Two Black-Irish-American brothers from the mythical city of Albany, New York ponder their 20th century adventures from either side of the Pacific Ocean; Bob in Kyoto, Japan and Mick in Santa Barbara, California.

Monday, November 14, 2005

Confessions of a Monkey Tosser

Although I don't remember any specifics at all in re the tossed monkey caper, and although this should not be construed as an actual confession, I somehow believe it must have been me who tossed the monkey: not only because it sounds like something I'd do, and not only because you and I did such things to each other along our early way, but also because you beaned me with one of your damned alphabet blocks (those things hurt) and nobody grownup did anything about it (that I remember clearly; injustice leaves permanent scars).

The resulting window derring-do made you a family legend, in any case, for which you likely have me to thank. Good thing Aunt Dorothy came along when she did, though, to spot your tiny fingers digging into that second-story windowsill. As I say, I don't remember a thing about the monkey, though allegorically I do remember the real eggshell Humpty-Dumpty that Dad had made (before he went off to Germany, where at about that time he was taking part in the Battle of the Bulge) that was hanging on our bedroom wall... I remember so much else from that time on Mountain Street during the war years, which memories I shall delve into here from time to time as they epiphanize, for example the cranial oleomargarine escapade...

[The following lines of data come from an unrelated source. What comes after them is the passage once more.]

/-- A record after the update of all records, each by its own index. -/
theorem foldl_upd_all {α : Type} {n : Nat} (f : Fin n → α → α) (l : List (Fin n)) (v : Vector α n) (g : Fin n) (hl : l.Nodup) :
    (l.foldl (fun v g => upd v g (f g)) v)[g] = if g ∈ l then f g v[g] else v[g] := by
  induction l generalizing v with
  | nil => simp
  | cons x t ih =>
    rw [List.nodup_cons] at hl
    rw [List.foldl_cons, ih _ hl.2]
    by_cases hx : g = x
    · subst hx
      rw [if_neg hl.1, if_pos List.mem_cons_self, upd_same]
    · rw [upd_other _ _ _ _ hx]
      simp [hx]

theorem idx_nodup (n : Nat) : (idx n).Nodup := List.nodup_finRange n

theorem mem_idx {n : Nat} (g : Fin n) : g ∈ idx n := List.mem_finRange g

/-- Every record of a vector updated, each by its own index. -/
theorem foldl_idx {α : Type} {n : Nat} (f : Fin n → α → α) (v : Vector α n) (g : Fin n) :
    ((idx n).foldl (fun v g => upd v g (f g)) v)[g] = f g v[g] := by
  rw [foldl_upd_all _ _ _ _ (idx_nodup n), if_pos (mem_idx g)]

theorem put_one_bit (i j : Nat) (hj : j < 32) : (put 1 i).getLsbD j = decide (i = j) := by
  simp only [put, BitVec.getLsbD_ofNat, hj, decide_true, Bool.true_and, Nat.one_shiftLeft, Nat.testBit_two_pow]

/-- A bit of a word after one bit was set or cleared. -/
theorem bit_withBit (w : W32) (i j : Nat) (b : Bool) (hj : j < 32) : bit (withBit w i b) j = if i = j then b else bit w j := by
  unfold bit withBit
  cases b
  · simp only [Bool.false_eq_true, if_false, BitVec.getLsbD_and, BitVec.getLsbD_not, put_one_bit _ _ hj, hj]
    split <;> simp_all
  · simp only [if_true, BitVec.getLsbD_or, put_one_bit _ _ hj]
    split <;> simp_all

/-! ## Updates of one part -/

@[simp] theorem updAct_act (s : State) (f : Act → Act) : (updAct s f).act = f s.act := rfl

@[simp] theorem updAct_frame (s : State) (f : Act → Act) :
    (updAct s f).pending = s.pending ∧ (updAct s f).time = s.time ∧ (updAct s f).ltHalf = s.ltHalf ∧
    (updAct s f).free = s.free ∧ (updAct s f).mem = s.mem ∧ (updAct s f).yard = s.yard ∧ (updAct s f).irq = s.irq ∧
    (updAct s f).trg = s.trg ∧ (updAct s f).cfg = s.cfg ∧ (updAct s f).sns = s.sns ∧ (updAct s f).stl = s.stl ∧
    (updAct s f).lpe = s.lpe ∧ (updAct s f).echo = s.echo ∧ (updAct s f).echoEvt = s.echoEvt ∧
    (updAct s f).echoEvtEn = s.echoEvtEn ∧ (updAct s f).gal = s.gal ∧ (updAct s f).trx = s.trx ∧ (updAct s f).rgy = s.rgy ∧
    (updAct s f).cry = s.cry ∧ (updAct s f).pkv = s.pkv ∧ (updAct s f).zlk = s.zlk ∧ (updAct s f).dli = s.dli ∧
    (updAct s f).spis = s.spis ∧ (updAct s f).uart = s.uart ∧ (updAct s f).i2c = s.i2c ∧ (updAct s f).clk = s.clk ∧
    (updAct s f).pwr = s.pwr ∧ (updAct s f).pio = s.pio ∧ (updAct s f).boot = s.boot ∧ (updAct s f).wdt = s.wdt ∧
    (updAct s f).bist = s.bist ∧ (updAct s f).sup = s.sup :=
  ⟨rfl, rfl, rfl, rfl, rfl, rfl, rfl, rfl, rfl, rfl, rfl, rfl, rfl, rfl, rfl, rfl, rfl, rfl, rfl, rfl, rfl, rfl, rfl, rfl, rfl, rfl, rfl, rfl, rfl, rfl, rfl, rfl⟩

@[simp] theorem updBist_bist (s : State) (f : Bist → Bist) : (updBist s f).bist = f s.bist := rfl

As to the tree house, some years later we had built one in the tree out back of the Post on Delaware Avenue and were so excited we begged Mom to let us stay home from school one Friday and play in it, which we did with another hookeying kid (Eddie V?), who, when he came out back to join in the aerial fun, told me that a boy had just come to our front door. I ran out there to see if it was somebody else playing hookey and found that it was goody-two-shoes John M from St. James grammar school, who had been sent by the fearsome Mother Superior Terror of God Incarnate, who devilishly suspected shenanigans on our part (both of us sick at the same time??) Actually, it was the only time we'd ever done that. We were good, if dangerous, students.

I arrived breathless at the front door just as Mom at the top of the stairs was assuring unctuous John that you and I were extremely sick in bed. There was no way smarmalot John would ever cover for us. We were doomed. That whole weekend was spent in the black depths and roiling bowels of doom. Nothing much happened on Monday, though; I'd have remembered if it had been anything like the hell I expected.

Just goes to show that even in retrospect, hookey is way more memorable than school.